One actor, many roles: Histopathologies associated with APOL1 genetic variants

Abstract

Genetic variants in APOL1, encoding apolipoprotein L1, are major drivers of glomerular disease in peoples of sub-Saharan African descent. APOL1-associated primary glomerular diseases include focal segmental glomerulosclerosis (FSGS), HIV-associated nephropathies and aterionephrosclerosis. Other conditions where APOL1 variants affect outcomes include membranous nephropathy, lupus nephritis, diabetic nephropathy, pre-eclampsia, and kidney transplant. In FSGS, APOL1-variants are associated with upregulation of RNA encoding chemokine C-X-C motif receptor 3 (CXCR3) ligands and ubiquitin D; the significance of these findings remains unclear but may provide valuable insight into disease mechanisms.

Introduction

Using admixture scans, two groups identified a genetic region on chromosome 22 with an excess of African ancestry among African Americans with kidney disease compared to African Americans without kidney disease^{1, 2} . In 2010, two research groups identified the main signal was coming from APOL1 genetic variants within this region^{3, 4} . In the intervening eight years, much has been learned about the spectrum and manifestations of APOL1 nephropathies, including histopathologic findings, clinical course, response to therapy, role in kidney transplant, and molecular and cellular mechanisms of disease. It is estimated that the APOL1 genetic variants account for approximately 70% of the excess risk for kidney disease that characterizes the African American population⁵ . The field is highly active, and while much has been learned much remains to be understood about the mechanism of APOL1-mediated injury.

APOL1 genetic variants

APOL1 encodes apolipoprotein L1, a minor protein constituent of high density lipoprotein. In 2010, genetic variants in APOl1 were found to be strongly associated with glomerular disease^{3, 4} . The two kidney risk variants are located in the C terminal domain of the protein, which participates in host defenses against trypanosomal infection. The G1 variant comprises two point mutations, S342G and I384M; these are very closely linked but occasional individuals will have only the first mutation (S342G), which is thought to be pathogenic and the second to be carried forward by linkage. The G2 variant consists of a 6 base pair deletion, resulting in deletion of amino acids 388N-389Y.

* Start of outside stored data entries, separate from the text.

theorem mmCheck_footprint (h : ¬ InFootprint s (s.regH o.h) (mmOffset s o.x o.imm u) n st) : s.mmCheck o u n al st
    = .error (.trap { code := 0x09, addr := vaOf (s.regH o.h) (mmOffset s o.x o.imm u), write := st }) := by
  classical
  simp only [State.mmCheck, mmOff_eq, accessCheck_passes s _ _ n _ _ _ valid bounds perm, except_ok_bind, aligned, vaAt_eq, if_pos align,
    footprintCheck_eq, if_neg h, except_error_bind]

end Tests

theorem mmCheck_passes (s : State) (o : MmOp) (u n al : Nat) (st : Bool)
    (h : Passes s (s.regH o.h) (mmOffset s o.x o.imm u) n al st) : s.mmCheck o u n al st
    = .ok (s.regH o.h, paOf (s.regH o.h) (mmOffset s o.x o.imm u), vaOf (s.regH o.h) (mmOffset s o.x o.imm u)) := by
  classical
  obtain ⟨valid, bounds, perm, align, foot⟩ := h
  simp only [State.mmCheck, mmOff_eq, accessCheck_passes s _ _ n _ _ _ valid bounds perm, except_ok_bind, aligned, vaAt_eq, if_pos align,
    footprintCheck_eq, if_pos foot]

/-- A register that may be named passes the checks of a destination (R99, R100). -/
theorem destV_ok (s : State) (j : Fin 32) (h : RowFree s j) : s.destV j = .ok (s.vrow j) := by
  obtain ⟨rows, out, stalls⟩ := h
  simp [State.destV, rows, out, stalls]

/-- A stop of the tests of an access is one of the instruction. -/
theorem accessForms_stop (s : State) (o : MmOp) (f : Instr × Bool × Nat × Nat × Nat × Bool) (hf : f ∈ accessForms o)
    (row : f.2.2.2.2.2 = true → RowFree s o.d) (e : Stop) (h : s.mmCheck o f.2.2.1 f.2.2.2.1 f.2.2.2.2.1 f.2.1 = .error e) :
    exec f.1 s = resolve s (.error e) := by
  simp only [accessForms, List.mem_cons, List.not_mem_nil, or_false] at hf
  obtain rfl | rfl | rfl | rfl := hf
  case inl =>
    show resolve s (actLd o s) = _
    simp only [actLd, h, except_error_bind]
  case inr.inl =>
    show resolve s (actSt o s) = _
    simp only [actSt, h, except_error_bind]
  case inr.inr.inl =>
    have h' : s.mmCheck o 64 (64 * 2 ^ o.sz.val) 64 false = .error e := h
    show resolve s (actLdv o s) = _
    simp only [actLdv, destV_ok s o.d (row rfl), except_ok_bind, h', except_error_bind]
  case inr.inr.inr =>
    have h' : s.mmCheck o 64 (64 * 2 ^ o.sz.val) 64 true = .error e := h
    show resolve s (actStv o s) = _
    simp only [actStv, destV_ok s o.d (row rfl), except_ok_bind, h', except_error_bind]

/-- A stop of a load past its tests is one of the instruction. -/
theorem accessForms_loadStop (s : State) (o : MmOp) (f : Instr × Bool × Nat × Nat × Nat × Bool) (hf : f ∈ accessForms o)
    (row : f.2.2.2.2.2 = true → RowFree s o.d) (load : f.2.1 = false) (e : Stop) (h : Handle) (pa va : Nat)
    (tests : s.mmCheck o f.2.2.1 f.2.2.2.1 f.2.2.2.2.1 f.2.1 = .ok (h, pa, va))
    (stop : s.loadBytes h pa f.2.2.2.1 va o.hint = .error e) : exec f.1 s = resolve s (.error e) := by
  simp only [accessForms, List.mem_cons, List.not_mem_nil, or_false] at hf
  obtain rfl | rfl | rfl | rfl := hf
  case inl =>
    show resolve s (actLd o s) = _
    simp only [actLd, tests, except_ok_bind, stop, except_error_bind]
  case inr.inl => exact absurd load Bool.noConfusion
  case inr.inr.inl =>
    have tests' : s.mmCheck o 64 (64 * 2 ^ o.sz.val) 64 false = .ok (h, pa, va) := tests
    show resolve s (actLdv o s) = _
    simp only [actLdv, destV_ok s o.d (row rfl), except_ok_bind, tests', stop, except_error_bind]
  case inr.inr.inr => exact absurd load Bool.noConfusion

/-! ### Poison (R105, R422) -/

/-- An interval is poisoned when one of its bytes is. -/
theorem poisoned_iff (s : State) (a n : Nat) : s.poisoned a n = true ↔ ∃ k < n, s.poisoned (a + k) 1 = true := by
  have share (u len : Nat) : overlaps u len a n = true ↔ ∃ k < n, overlaps u len (a + k) 1 = true := by
    simp only [overlaps, Bool.and_eq_true, decide_eq_true_eq]
    exact ⟨fun h => ⟨max u a - a, by omega, by omega⟩, fun ⟨k, hk, h⟩ => by omega⟩
  simp only [State.poisoned, List.any_eq_true, share]
  exact ⟨fun ⟨u, hu, k, hk, h⟩ => ⟨k, hk, u, hu, h⟩, fun ⟨k, hk, u, hu, h⟩ => ⟨u, hu, k, hk, h⟩⟩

It is estimated that these variants arose ~10,000 years ago. There were several out-of-Africa dispersals prior to this time point, which explains why the variants are restricted to populations with (recent) African ancestry; by contrast with the African ancestry inherent in all humans. Current genetic and archaeological evidence suggests that there were migrations of modern humans (as distinct from Neanderthal and other extinct populations) out of Africa and into Eurasia beginning between 75,000 and 45,00 years ago (or perhaps, more conservatively, 40,00 to 100,000 years ago)^{6, 7} . Among populations with present-day descendants, it appears that one out of Africa expansion occurred ~70,000 years ago, giving rise to south Asia and Australian populations, and another expansion occurred prior to ~55,000 years ago, giving rise to European and north Asian populations.

Focal segmental glomerulosclerosis

In 2011, Kopp and colleagues studied 217 African Americans and 168 European Americans with focal segmental glomerulosclerosis (FSGS,) most of whom presented as adults⁸ . A histopathologic diagnosis, in particular presence or absence of FSGS (any pattern), was extracted from the pathology reports. Carriers of two APOL1 risk alleles had an odds ratio (OR) for FSGS cases of 17, compared to healthy volunteers. APOL1-status was defined as high risk (HR) if 2 risk alleles were present or low risk (LR) if zero or 1 risk allele was present. Among APOL1 HR FSGS cases, 70% presented between the ages of 15 and 39, compared to a bimodal distribution -- 15–39 (42%) and >40 yr (48%) -- for non-APOL1 LR FSGS. Response rates to 8 weeks of glucocorticoid therapy were similar between individuals with HR genotypes (29%) and LR genotypes (33%). However, HR genotype subjects progressed more rapidly to end-stage kidney disease (ESKD), with a median renal survival of 5 years for the HR genotypes and 13 years for the LR genotype. More rapid progression to ESKD is a finding that characterizes essentially all APOL1-associated renal syndromes.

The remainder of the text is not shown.